私は父とコンラート、そして開発に携わった職人たちだけを連れて、領都の外れにある広大な演習場へと向かった。そこには今まで誰も見たことがない、異様な形をしたいくつかの兵器が巨大な布で覆い隠されていた。
「ヴィクトリアよ。一体何を見せてくれるというのだ?随分ともったいぶりおって」
父が子供のように目を輝かせながら尋ねてくる。彼は私が何かとんでもないものを隠していることを察しているようだ。
「まあ父上。見てのお楽しみですわ」
私は悪戯っぽく笑うと職人たちに合図を送った。

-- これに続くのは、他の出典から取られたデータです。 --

-- ==== Sys2Proof/Laws/Service.lean ====
section
/-! SUPPORT. What the bookkeeping of an entry to SERVICE (R54, R136) and the taking of a fault (R146, R149) leave: outside
AUTOMATIC and PARKED no check moves the mechanism, so the queues, the records of bins, jobs and runs, and the notices change
alone. -/

namespace Sys2Proof.Machine

/-- `q` is `p` but for the records of bins, jobs and runs, the entries of the stitch and eject queues, flags of the attention set,
and notices. -/
structure Part.Still (p q : Part) : Prop where
  now      : q.now = p.now
  lines    : q.lines = p.lines
  ctl      : q.ctl = p.ctl
  path     : q.path = p.path
  stock    : q.stock = p.stock
  drawers  : q.drawers = p.drawers
  carriage : q.carriage = { p.carriage with queue := q.carriage.queue }
  conv     : q.conv = { p.conv with queue := q.conv.queue }
  faults   : q.faults = p.faults.sameRecord q.faults
  reset    : q.out.reset = p.out.reset

theorem FaultBlock.sameRecord_trans {f g h : FaultBlock} (h1 : g = f.sameRecord g) (h2 : h = g.sameRecord h) :
    h = f.sameRecord h := by
  rw [h1] at h2
  exact h2

theorem Part.Still.refl (p : Part) : p.Still p := ⟨rfl, rfl, rfl, rfl, rfl, rfl, rfl, rfl, rfl, rfl⟩

theorem Part.Still.trans {p q r : Part} (h : p.Still q) (k : q.Still r) : p.Still r := by
  refine ⟨k.now.trans h.now, k.lines.trans h.lines, k.ctl.trans h.ctl, k.path.trans h.path, k.stock.trans h.stock,
    k.drawers.trans h.drawers, ?_, ?_, FaultBlock.sameRecord_trans h.faults k.faults, k.reset.trans h.reset⟩
  · rw [k.carriage, h.carriage]
  · rw [k.conv, h.conv]

/-- No check moves the mechanism and nothing wakes it. -/
def Part.Rests (p : Part) : Prop := p.ctl.mode ≠ .automatic ∧ p.ctl.mode ≠ .parked

theorem Part.Still.rests {p q : Part} (h : p.Still q) (r : p.Rests) : q.Rests := by
  unfold Part.Rests
  rw [h.ctl]
  exact r

theorem Part.still_raise (p : Part) (n : Notice) : p.Still (p.raise n) := ⟨rfl, rfl, rfl, rfl, rfl, rfl, rfl, rfl, rfl, rfl⟩

theorem Part.still_setBin (p : Part) (b : Nat) (r : Bin) : p.Still (p.setBin b r) := by
  unfold Part.setBin
  split <;> exact ⟨rfl, rfl, rfl, rfl, rfl, rfl, rfl, rfl, rfl, rfl⟩

theorem Part.still_setBinState (p : Part) (b : Nat) (st : BinState) : p.Still (p.setBinState b st) := p.still_setBin b _

theorem Part.still_modSet (p : Part) (b : Nat) (f : SetRecord → SetRecord) : p.Still (p.modSet b f) := p.still_setBin b _

theorem Part.still_modJob (p : Part) (n : Nat) (f : Job → Job) : p.Still (p.modJob n f) :=
  ⟨rfl, rfl, rfl, rfl, rfl, rfl, rfl, rfl, rfl, rfl⟩

theorem Part.still_modJobOf (p : Part) (n : Option Nat) (f : Job → Job) : p.Still (p.modJobOf n f) := by
  unfold Part.modJobOf
  split
  · exact p.still_modJob _ _
  · exact .refl p

theorem Part.still_latch (p : Part) (c : Condition) : p.Still (p.latch c) := by
  unfold Part.latch
  dsimp only
  (repeat' split) <;> exact ⟨rfl, rfl, rfl, rfl, rfl, rfl, rfl, rfl, rfl, rfl⟩

theorem Part.still_latchIf (p : Part) (b : Bool) (c : Condition) : p.Still (p.latchIf b c) := by
  unfold Part.latchIf
  split
  · exact p.still_latch c
  · exact .refl p

theorem Part.still_assignBins (n : Nat) (bs : List Nat) (p : Part) (k : Nat) : p.Still (p.assignBins n k bs) := by
  induction bs generalizing p k with
  | nil => exact .refl p
  | cons b bs ih => exact (p.still_setBin _ _).trans (ih _ _)

theorem Part.still_grant (p : Part) (j : Job) (rest : List Nat) : p.Still (p.grant j rest) := by
  unfold Part.grant
  extract_lets bins src p1 p2
  have h : p.Still p2 := ⟨rfl, rfl, rfl, rfl, rfl, rfl, rfl, rfl, rfl, rfl⟩
  exact (h.trans (Part.still_assignBins ..)).trans (Part.still_raise _ _)

theorem Part.still_grantCheckN (n : Nat) (p : Part) : p.Still (Part.grantCheckN n p) := by
  induction n generalizing p with
  | zero => exact .refl p
  | succ n ih =>
    unfold Part.grantCheckN
    split
    · exact .refl p
    · split
      · exact .refl p
      · split
        · exact (p.still_grant _ _).trans (ih _)
        · exact .refl p

theorem Part.still_testEnd (p : Part) (n : Nat) : p.Still (p.testEnd n) := by
  unfold Part.testEnd
  (repeat' split) <;> exact ⟨rfl, rfl, rfl, rfl, rfl, rfl, rfl, rfl, rfl, rfl⟩

theorem Part.still_freeBin (p : Part) (b : Nat) (f : Tallies → Tallies) : p.Still (p.freeBin b f) := by
  unfold Part.freeBin
  dsimp only
  split
  · exact (((p.still_setBin _ _).trans (Part.still_modJob _ _ _)).trans (Part.still_testEnd _ _)).trans
      (Part.still_grantCheckN _ _)
  · exact (p.still_setBin _ _).trans (Part.still_grantCheckN _ _)

theorem Part.still_joinEject {p : Part} (r : p.Rests) (b : Nat) : p.Still (p.joinEject b) := by
  unfold Part.joinEject
  have : (p.appendEject b).Rests := r
  rw [Part.wake_of_ne this.2, Part.choiceCheck_of_not fun h => absurd h this.1]
  exact ⟨rfl, rfl, rfl, rfl, rfl, rfl, rfl, rfl, rfl, rfl⟩

theorem Part.still_joinStitch {p : Part} (r : p.Rests) (b : Nat) : p.Still (p.joinStitch b) := by
  have h : p.Still ((p.insertTail b).latchWireOut p.wireOutLevel) :=
    Part.Still.trans (q := p.insertTail b) ⟨rfl, rfl, rfl, rfl, rfl, rfl, rfl, rfl, rfl, rfl⟩ (Part.still_latchIf _ _ _)
  have r' := h.rests r
  unfold Part.joinStitch
  dsimp only
  rw [Part.wake_of_ne r'.2, Part.takeCheck_of_not fun h => absurd h r'.1]
  exact h

theorem Part.still_completeBin {p : Part} (r : p.Rests) (pa : Pattern) (di : DisorderRule) (b : Nat) :
    p.Still (p.completeBin pa di b) := by
  unfold Part.completeBin
  dsimp only
  split
  · exact p.still_freeBin _ _
  · split
    · refine Part.Still.trans ?_ (Part.still_joinEject ?_ b)
      · exact (p.still_modSet _ _).trans (Part.still_setBinState _ _ _)
      · exact ((p.still_modSet _ _).trans (Part.still_setBinState _ _ _)).rests r
    · refine Part.Still.trans ?_ (Part.still_joinStitch ?_ b)
      · exact (p.still_modSet _ _).trans (Part.still_setBinState _ _ _)
      · exact ((p.still_modSet _ _).trans (Part.still_setBinState _ _ _)).rests r

/-- Acts that each leave the mechanism still leave it so together. -/
theorem Part.still_foldl {α : Type} {f : Part → α → Part} (hf : ∀ (p : Part) (a : α), p.Rests → p.Still (f p a)) (as : List α) {p : Part}
    (r : p.Rests) : p.Still (as.foldl f p) := by
  induction as generalizing p with
  | nil => exact .refl p
  | cons a as ih => exact (hf p a r).trans (ih ((hf p a r).rests r))

theorem Part.still_closeTakesEffect {p : Part} (r : p.Rests) (n : Nat) : p.Still (p.closeTakesEffect n) := by
  unfold Part.closeTakesEffect
  split
  · exact .refl p
  · exact ((p.still_modJob n _).trans
      (Part.still_foldl (fun q b hq => Part.still_completeBin hq _ _ b) _ ((p.still_modJob n _).rests r))).trans
      (Part.still_testEnd _ _)

theorem Part.still_runDeparted {p : Part} (r : p.Rests) (n : Nat) : p.Still (p.runDeparted n) := by
  unfold Part.runDeparted
  split
  · exact .refl p
  · split
    · split
      · exact .refl p
      · exact Part.still_closeTakesEffect r n
    · exact p.still_testEnd n
    · exact .refl p

theorem Part.still_completeAll {p : Part} (r : p.Rests) (rs : List Run) : p.Still (p.completeAll rs) := by
  have h := Part.still_foldl (f := fun (p : Part) (r : Run) => p.raise r.done) (fun p a _ => p.still_raise _) rs r
  exact h.trans (Part.still_foldl (fun p a hp => Part.still_runDeparted hp _) rs (h.rests r))

theorem Part.still_completeSettled {p : Part} (r : p.Rests) : p.Still p.completeSettled := by
  unfold Part.completeSettled
  dsimp only
  refine Part.Still.trans ?_ (Part.still_completeAll ?_ _)
  · exact ⟨rfl, rfl, rfl, rfl, rfl, rfl, rfl, rfl, rfl, rfl⟩
  · exact r

theorem Part.still_finishVoid {p : Part} (r : p.Rests) (b : Nat) : p.Still (p.finishVoid b) := by
  unfold Part.finishVoid
  refine Part.Still.trans ?_ (Part.still_joinEject ?_ b)
  · exact (p.still_modSet _ _).trans (Part.still_setBinState _ _ _)
  · exact ((p.still_modSet _ _).trans (Part.still_setBinState _ _ _)).rests r

theorem Part.still_releaseReservation {p : Part} (r : p.Rests) (b c : Nat) : p.Still (p.releaseReservation b c) := by
  unfold Part.releaseReservation
  extract_lets p1 s1
  have h : p.Still p1 := p.still_modSet _ _
  split
  · split
    · exact h.trans (Part.still_freeBin _ _ _)
    · exact h.trans (Part.still_finishVoid (h.rests r) b)
  · exact h

theorem Part.still_loseReservation {p : Part} (r : p.Rests) (t : Ticket) : p.Still (p.loseReservation t) := by
  unfold Part.loseReservation
  split
  · exact Part.still_releaseReservation r _ _
  · exact .refl p

theorem Part.still_reportLost (p : Part) (t : Ticket) : p.Still (p.reportLost t) := by
  unfold Part.reportLost
  split
  · exact ⟨rfl, rfl, rfl, rfl, rfl, rfl, rfl, rfl, rfl, rfl⟩
  · exact .refl p

/-- R54: what the loss of the tickets does to the sort path; the mechanism stays still. -/
theorem Part.loseTickets_spec {p : Part} (r : p.Rests) (before : Mode) :
    (p.loseTickets before).path =
      { p.path with
        tickets := [], account := p.path.account.flightToLost p.path.tickets.length, unticketed := 0, stopped := false
        gate := .released } ∧
    { p with path := (p.loseTickets before).path }.Still (p.loseTickets before) := by
  unfold Part.loseTickets
  extract_lets ts p1 src p2 p3 p4 p5
  have h1 : p.Still p1 := by
    simp only [p1]
    split
    · exact p.still_raise _
    · exact .refl p
  have e3 : p3 = { p1 with path :=
      { p.path with tickets := [], account := p.path.account.flightToLost p.path.tickets.length } } := by
    simp only [p3, p2, src, Part.modAccount, h1.path, ts]
  have r3 : p3.Rests := by
    have := h1.rests r
    rw [e3]
    exact this
  have h4 : p3.Still p4 := Part.still_foldl (fun q t hq => Part.still_loseReservation hq t) ts r3
  have h5' : p3.Still (ts.foldl Part.reportLost p4) :=
    h4.trans (Part.still_foldl (fun q t _ => q.still_reportLost t) ts (h4.rests r3))
  have h5 : p3.Still p5 := h5'.trans (Part.still_completeSettled (h5'.rests r3))
  have path5 : p5.path =
      { p.path with tickets := [], account := p.path.account.flightToLost p.path.tickets.length } := by
    rw [h5.path, e3]
  refine ⟨?_, ?_⟩
  · change ({ p5.path with unticketed := 0, stopped := false, gate := .released } : SortPath) = _
    rw [path5]
  rw [e3] at h5
  exact ⟨h5.now.trans h1.now, h5.lines.trans h1.lines, h5.ctl.trans h1.ctl, rfl, h5.stock.trans h1.stock,
    h5.drawers.trans h1.drawers, h5.carriage.trans (by rw [h1.carriage]), h5.conv.trans (by rw [h1.conv]),
    FaultBlock.sameRecord_trans h1.faults h5.faults, h5.reset.trans h1.reset⟩

/-- The carriage after an entry to SERVICE (R97), its stitch queue being `queue`. -/
def Carriage.intoService (c : Carriage) (queue : List Nat) : Carriage :=
  if c.state = .travelling then
    { c with
      queue := queue, state := .stopped, position := .unknown, target := none, deadline := none
      held := c.held.map fun h => { h with cond := .interrupted } }
  else { c with queue := queue }

/-- The conveyor after an entry to SERVICE (R113), its eject queue being `queue`. -/
def Conveyor.intoService (c : Conveyor) (queue : List EjectEntry) : Conveyor :=
  match c.state with
  | .slip =>
    { c with
      queue := queue, state := .stopped, feeder := .idle
      trip := c.trip.map fun t => { t with header := some .pending, deadline := none } }
  | .carrying => { c with queue := queue, state := .stopped, trip := c.trip.map fun t => { t with deadline := none } }
  | .idle | .stopped => { c with queue := queue }

/-- R136: an entry to SERVICE. -/
theorem Part.enterService_spec (p : Part) (cause : ModeCause) (fault : Option FaultKind) :
    let q := p.enterService cause fault
    q.now = p.now ∧ q.lines = p.lines ∧
    q.ctl = { p.ctl with
      mode := .service, parkPending := false, idleTimer := none, wakingDeadline := none } ∧
    q.path = { p.path with
      tickets := [], account := p.path.account.flightToLost p.path.tickets.length, unticketed := 0, stopped := false
      gate := .released } ∧
    q.stock = p.stock ∧ q.drawers = p.drawers ∧ q.carriage = p.carriage.intoService q.carriage.queue ∧
    q.conv = p.conv.intoService q.conv.queue ∧ q.faults = p.faults.sameRecord q.faults ∧ q.out.reset = p.out.reset := by
  have key : ∀ r : Part, r.Rests → ∀ m : Mode, let q := ((r.loseTickets m).carriageService).stopConveyor
      q.now = r.now ∧ q.lines = r.lines ∧ q.ctl = r.ctl ∧
      q.path = { r.path with
        tickets := [], account := r.path.account.flightToLost r.path.tickets.length, unticketed := 0, stopped := false
        gate := .released } ∧
      q.stock = r.stock ∧ q.drawers = r.drawers ∧ q.carriage = r.carriage.intoService q.carriage.queue ∧
      q.conv = r.conv.intoService q.conv.queue ∧ q.faults = r.faults.sameRecord q.faults ∧ q.out.reset = r.out.reset := by
    intro r hr m
    obtain ⟨hp, hs⟩ := Part.loseTickets_spec hr m
    have a : ∀ x : Part, r.carriage.state = x.carriage.state →
        x.carriage = { r.carriage with queue := x.carriage.queue } → x.conv = { r.conv with queue := x.conv.queue } →
        let q := x.carriageService.stopConveyor
        q.now = x.now ∧ q.lines = x.lines ∧ q.ctl = x.ctl ∧ q.path = x.path ∧ q.stock = x.stock ∧ q.drawers = x.drawers ∧
        q.carriage = r.carriage.intoService q.carriage.queue ∧ q.conv = r.conv.intoService q.conv.queue ∧
        q.faults = x.faults ∧ q.out = x.out := by
      intro x h1 h2 h3
      obtain ⟨now, lines, ctl, jobs, runs, path, bins, stock, ⟨cq, cs, cp, ch, ct, cd, cw⟩, ⟨vq, vs, vt, vf, vl, vo, vy⟩, drawers,
        faults, out⟩ := x
      simp only [Carriage.mk.injEq, Conveyor.mk.injEq, true_and] at h2 h3
      obtain ⟨rfl, rfl, rfl, rfl, rfl, rfl⟩ := h2
      obtain ⟨rfl, rfl, rfl, rfl, rfl, rfl⟩ := h3
      unfold Part.carriageService Part.stopDrive Carriage.intoService Conveyor.intoService Part.stopConveyor
      by_cases hc : r.carriage.state = .travelling <;> cases hv : r.conv.state <;> simp [hc]
    have := a (r.loseTickets m) (by rw [hs.carriage]) hs.carriage hs.conv
    obtain ⟨h1, h2, h3, h4, h5, h6, h7, h8, h9, h10⟩ := this
    exact ⟨h1.trans hs.now, h2.trans hs.lines, h3.trans hs.ctl, h4.trans hp, h5.trans hs.stock, h6.trans hs.drawers, h7, h8,
      by rw [h9]; exact hs.faults, by rw [h10]; exact hs.reset⟩
  exact key _ ⟨by simp [Part.changeMode], by simp [Part.changeMode]⟩ p.ctl.mode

職人たちが布を取り払うと、その下から新兵器の全貌が現れる。
「……なっ!?」 「こ、これは一体……!?」
父もコンラートも、その異様な姿に言葉を失った。
一台は巨大な弩(いしゆみ)だった。しかし普通の弩とは全く構造が違う。いくつもの歯車と巻き上げ式のハンドルが複雑に組み合わさっている。そしてその上部には、矢を一度に十本も装填できる弾倉(マガジン)のようなものが取り付けられていた。

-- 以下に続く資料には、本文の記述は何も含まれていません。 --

/-- R96, R151: the power-on wire of 0 mm is below 5000 mm in STARTING too. -/
theorem test_wire_low_in_starting : State.reset.part.ctl.mode = .starting ∧ State.reset.part.levels.wireLow = true := by decide +kernel
/-- R151: no level changes between STARTING and the HALTED that follows it. -/
theorem test_levels_after_a_halt :
    (run (.homingDeadline Lines.atRest.occ) State.reset).part.ctl.mode = .halted ∧
    (run (.homingDeadline Lines.atRest.occ) State.reset).part.levels = State.reset.part.levels := by decide +kernel
/-- R152: a WIRE_LOW named in STARTING is cleared, its level present; elsewhere it stays. -/
theorem test_attn_clear_by_mode :
    (let s := tweak free fun p => { p with carriage := { p.carriage with wire := 0 }, faults := { p.faults with attention := 1 } }
     (run (.attnClear 7 [1, 0]) (inMode .starting s)).part.faults.attention = 0 ∧
     (run (.attnClear 7 [1, 0]) s).part.faults.attention = 1) := by decide +kernel
/-- R120, R121: where both ways of the row are empty and OPEN for other destinations, the way the marker does not name. -/
theorem test_the_less_recent_way_is_taken :
    (bothWays.resolve 5 100).place = .drawer 12 := by decide +kernel

/-! ## States that meet the hypotheses of the statements -/

theorem free_tweak (f : Part → Part) (h : (f free.part).out = { reset := false, notices := [] }) : Free (tweak free f) :=
  ⟨h, rfl, rfl, rfl⟩

theorem busy_tweak (k : Nat) (f : Part → Part) (hk : k ≤ 32) (h : (f busy.part).out = { reset := false, notices := [] }) :
    Busy k (tweak busy f) :=
  ⟨h, rfl, by simpa [tweak, busy, free] using hk⟩

theorem free_inMode (m : Mode) : Free (inMode m free) := free_tweak _ rfl

theorem busy_inMode (k : Nat) (m : Mode) (hk : k ≤ 32) : Busy k (inMode m busy) := busy_tweak k _ hk rfl

theorem free_free : Free free := ⟨rfl, rfl, rfl, rfl⟩

theorem busy_busy (k : Nat) (hk : k ≤ 32) : Busy k busy := ⟨rfl, rfl, by simpa [busy, free] using hk⟩

theorem serving_automatic : Mode.Serving .automatic := ⟨by decide, by decide⟩

theorem atWork_working (s : State) : (working s).part.AtWork :=
  fun _ => ⟨fun h => CarriageState.noConfusion h, fun h => ConvState.noConfusion h⟩

theorem free_printing : Free (printing free) := ⟨rfl, rfl, rfl, rfl⟩

theorem busy_printing (k : Nat) (hk : k ≤ 32) : Busy k (printing busy) :=
  ⟨rfl, rfl, by simpa [printing, tweak, busy, free] using hk⟩

/-- A state with the job of `job1` in another state. -/
def jobIs (st : JobState) (s : State) : State :=
  tweak s fun p => { p with jobs := { p.jobs with jobs := [{ job1 with state := st }] } }

/-- Bin `b` in a state with a set. -/
def binIs (b : Nat) (r : Bin) (s : State) : State := tweak s fun p => p.setBin b r

/-- A set of 2 sheets of job 1, copy 1, with its plan of one stitch made. -/
def set1 : SetRecord :=
  { job := some 1, copy := some 1, pages := [1, 2], stack := 200
    plan := some { stitches := 1, h := 8, clinch := 1, wire := 20, reason := none }, made := 1 }

theorem witness_StepTakesTheFrontCommand :
    ({ free with pending := [.entry] } : State).pending = Instr.entry :: [] := rfl

theorem witness_IdentifyAnswersTheIdentity : Free free := free_free

theorem witness_RequestsByMode :
    Free free ∧ (List.replicate 248 (0 : Byte)).length ≤ 248 ∧ free.part.ctl.mode ∉ acceptingModes .resume ∧
    free.part.ctl.mode ∈ acceptingModes .park := ⟨free_free, by decide +kernel⟩

theorem witness_RequestFramesAreChecked :
    Free free ∧ (0x13 : Nat) < (0x14 : Byte).toNat ∧ free.part.ctl.mode ∈ acceptingModes .jobClose ∧
    ([0] : List Byte).length + 2 ≠ bodyLength .jobClose [0] ∧ ([] : List Byte).length < 6 := ⟨free_free, by decide +kernel⟩

theorem witness_ARefusedRequestChangesNothing :
    Free (inMode .service free) ∧
    exec (requestCommand .park 7 [] Lines.atRest.occ) (inMode .service free) = .next (run (.park 7 []) (inMode .service free)) ∧
    (run (.park 7 []) (inMode .service free)).link.sending
      = some (.answer { kind := 0x12, tag := 7, result := .wrongMode, fields := .empty }) ∧ 16 ≤ resultCode .wrongMode :=
  ⟨free_inMode _, rfl, by decide +kernel⟩

theorem witness_StateQueryShowsTheRecords :
    Free (printing free) ∧ ([1, 1, 0] : List Byte).length = 3 ∧ byteAt [1, 1, 0] 0 = 1 ∧
    (printing free).part.job? (wordAt [1, 1, 0] 1) = some job1 ∧ (printing free).part.job? 2 = none ∧
    ((printing free).part.bin 48).state = .free ∧ ((printing free).part.bin 1).state ≠ .free :=
  ⟨free_printing, by decide +kernel⟩

theorem witness_OptionSetStoresTheOption :
    Free free ∧ free.part.ctl.mode ≠ .halted ∧ ([0, 29, 0] : List Byte).length = 3 ∧ byteAt [0, 29, 0] 0 = 0 ∧
    free.part.idle = true ∧ (printing free).part.idle = false ∧ byteAt [1, 1, 0] 0 = 1 ∧ wordAt [1, 1, 0] 1 ≤ 1 ∧
    wordAt [1, 2, 0] 1 > 1 ∧ wordAt [2, 255, 0] 1 ≤ 255 ∧ wordAt [2, 0, 1] 1 > 255 :=
  ⟨free_free, by decide +kernel⟩

/-- Job 7 as JOB_OPEN creates it. -/
def job7 (pr : Priority) : Job :=
  { number := 7, dest := 4095, copies := 48, priority := pr, pattern := .none, disorder := .leave, wireRule := .wait
    state := .waiting, bins := [], closeRequested := false, tallies := {} }

theorem job7_fresh (pr : Priority) : (job7 pr).Fresh := ⟨⟨by simp [job7], by simp [job7], by simp [job7]⟩, rfl, rfl, rfl, rfl⟩

/-- Jobs 2 (urgent) and 3 (normal) wait for bins. -/
def queue23 (s : State) : State :=
  tweak s fun p => { p with jobs := {
    jobs := [{ job7 .urgent with number := 2 }, { job7 .normal with number := 3 }], queue := [2, 3] } }

theorem witness_JobOpenWaitsOrIsGranted :
    Free (queue23 free) ∧ (queue23 free).part.ctl.mode.Serving ∧ (job7 .urgent).Fresh ∧
    (queue23 free).part.job? 7 = none ∧ (queue23 free).part.jobs.jobs.length < 16 ∧
    (queue23 free).part.jobs.queue = [2] ++ [3] ∧ (queue23 free).part.urgent 2 ∧ ¬ (queue23 free).part.urgent 3 ∧
    free.part.jobs.queue = [] ++ [] ∧ free.part.job? 7 = none ∧ (job7 .normal).copies ≤ free.part.freeBins.length :=
  ⟨free_tweak _ rfl, serving_automatic, job7_fresh _, by decide +kernel, by decide, rfl, by unfold Part.urgent; decide +kernel,
    by unfold Part.urgent; decide +kernel, rfl, by decide +kernel, by decide +kernel⟩

/-- Bin 2 ORPHAN: the FREE bins are 1 and the block 3 to 48. -/
def fragmented (s : State) : State := binIs 2 Bin.orphan s

theorem witness_JobOpenIsGranted :
    Free (fragmented free) ∧ ({ job7 .normal with copies := 46 } : Job).copies ≤ (fragmented free).part.freeBins.length ∧
    ({ job7 .normal with copies := 47 } : Job).copies ≤ (fragmented free).part.freeBins.length ∧
    (fragmented free).part.freeBins.length < (job7 .normal).copies ∧
    (let s := tweak (queue23 (fragmented free)) fun p => { p with jobs := { p.jobs with queue := [3] } }
     s.part.jobs.queue = [] ++ [3] ∧ ¬ s.part.urgent 3 ∧ (s.part.job? 3).map Job.copies = some 48 ∧
     s.part.freeBins.length < 46 + 48) :=
  ⟨⟨rfl, rfl, rfl, rfl⟩, by decide +kernel, by decide +kernel, by decide +kernel, rfl, by unfold Part.urgent; decide +kernel,
    by decide +kernel⟩

theorem witness_JobRequestRefusals :
    Free free ∧ free.part.ctl.mode.Serving ∧ ([1, 0, 0, 16, 1, 0, 0, 0, 0] : List Byte).length = 9 ∧
    4095 < wordAt [1, 0, 0, 16, 1, 0, 0, 0, 0] 2 ∧ ((printing free).part.job? 1).isSome = true ∧
    free.part.job? (wordAt [1, 0] 0) = none ∧
    (tweak free fun p => { p with jobs := { p.jobs with jobs := List.replicate 16 job1 } }).part.job? 9 = none :=
  ⟨free_free, serving_automatic, by decide +kernel⟩

theorem witness_JobCloseWithWorkInHand :
    Free (printing free) ∧ (printing free).part.ctl.mode.Serving ∧ (printing free).part.job? 1 = some job1 ∧
    (∃ r ∈ (printing free).part.runs.current.toList ++ (printing free).part.runs.pending.toList
      ++ (printing free).part.runs.finishing, r.job = job1.number) ∧
    (jobIs .closing free).part.job? 1 = some { job1 with state := .closing } ∧
    (jobIs .waiting free).part.job? 1 = some { job1 with state := .waiting } :=
  ⟨free_printing, serving_automatic, by decide +kernel⟩

/-- Job 1 with its second bin released, bin 1 FILLING with two pages, WIRE_OUT latched, and the mechanism at work. -/
def closing1 (s : State) : State :=
  working (tweak s fun p => { p.setBin 1 { state := .filling, set := { job := some 1, copy := some 1, pages := [1, 2] } } with
    jobs := { jobs := [{ job1 with bins := [{ bin := 1, released := false }, { bin := 2, released := true }] }], queue := [] }
    faults := { p.faults with attention := 2 } })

もう一台は小型の投石機だった。車輪がついており移動が可能。そして投石部分には巨大なスプーンのような受け皿が取り付けられていた。
「……ヴィクトリア様。これはもしや……」
コンラートが信じられないといった表情で私を見る。
「ええ。私が設計した新しい兵器よ。こちらは連射式速射弩(リピート・バリスタ)。そしてあちらは**移動式投擲機(トレビュシェット・ポータブル)**と名付けたわ」
私の説明に、父はゴクリと喉を鳴らした。
「連射式だと……?馬鹿な。弩は一度射れば弦を張り直すのに多大な時間と労力がかかるはずだ。それを連射するだと……?」
「ええ、できますわ。この巻き上げ式のハンドルを使えばね」
私はバリスタの横に立ち、実際にハンドルを回してみせた。ギリギリと心地よい音を立てて歯車が回転し、極太の弦がいとも簡単に引き絞られていく。そして弾倉から次の一本が自動的に射線へと装填された。

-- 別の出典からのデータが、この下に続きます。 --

-- ==== Sys2Proof/Machine/Pack.lean ====
section
/-! DEFINITION. PACK.BC1, PACK.BC4 and PACK.BC5 (41_bc1.md R147; 42_bc4_bc5.md R166, R168). -/

namespace Sys2Proof.Machine

/-- BadParameter where a selector nibble of channel `k` exceeds `top` (60_exceptions.md R262, step 4). -/
def selectorCheck (top : Nat) (k : Fin 2) (s : State) : ResultCode :=
  if (selChannel s.sel k).toList.all (fun v => v ≤ top) then .success else .badParameter

/-- PACK.BC1 (41_bc1.md R147). -/
def execPackBc1 (s : State) : Host.Outcome State Fault Refusal :=
  conclude ((dataChecks .bc1 s).andThen (selectorCheck 3 0 s)) s
    (s.setBlock (blockOf (bc1Pack (endpC0 s.endp) (endpC1 s.endp) (selChannel s.sel 0)) 0))

/-- PACK.BC4 (42_bc4_bc5.md R166). -/
def execPackBc4 (s : State) : Host.Outcome State Fault Refusal :=
  conclude ((dataChecks .bc4 s).andThen (selectorCheck 7 0 s)) s
    (s.setBlock (blockOf (bc4Pack (endpByte s.endp 0) (endpByte s.endp 1) (selChannel s.sel 0)) 0))

/-- PACK.BC5 (42_bc4_bc5.md R168). -/
def execPackBc5 (s : State) : Host.Outcome State Fault Refusal :=
  conclude ((dataChecks .bc5 s).andThen ((selectorCheck 7 0 s).andThen (selectorCheck 7 1 s))) s
    (s.setBlock
      (blockOf (bc4Pack (endpByte s.endp 0) (endpByte s.endp 1) (selChannel s.sel 0))
        (bc4Pack (endpByte s.endp 2) (endpByte s.endp 3) (selChannel s.sel 1))))

end Sys2Proof.Machine
end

「……信じられん。これならば熟練の兵でなくとも、赤子でも弦を張れるではないか」
父は驚愕に目を見開いている。
「さあ、実験を始めましょうか。的はあれよ」
私が指差した先、三百メートルほど離れた場所には王都の軍隊が使うものと同じ規格の、分厚い鉄の盾が十枚並べられていた。
「コンラート。あなたが射ってみなさい」
「は、はい!」
コンラートは緊張した面持ちでバリスタの引き金に手をかけた。そして私の合図と共に引き金を引く。
バシュゥゥゥッ!
今まで聞いたこともないような鋭い風切り音と共に、極太の矢が射出された。矢は一直線に的へと吸い込まれていく。そして――。
ガッシャアアアアン!
凄まじい破壊音。分厚い鉄の盾がまるで紙切れのように中央から貫かれ、粉々に砕け散った。その威力はそれだけでは終わらない。矢は一枚目を貫通した後も勢いを失わず、二枚目、三枚目、四枚目の盾までも串刺しにしたのだ。
「……お……おお……」
その場にいた誰もが言葉を失った。ただ呆然と、その信じがたい光景を見つめている。
「……まだよ、コンラート。続けて」
私の声にはっと我に返ったコンラートは、夢中でハンドルを回し次弾を装填する。そして再び引き金を引く。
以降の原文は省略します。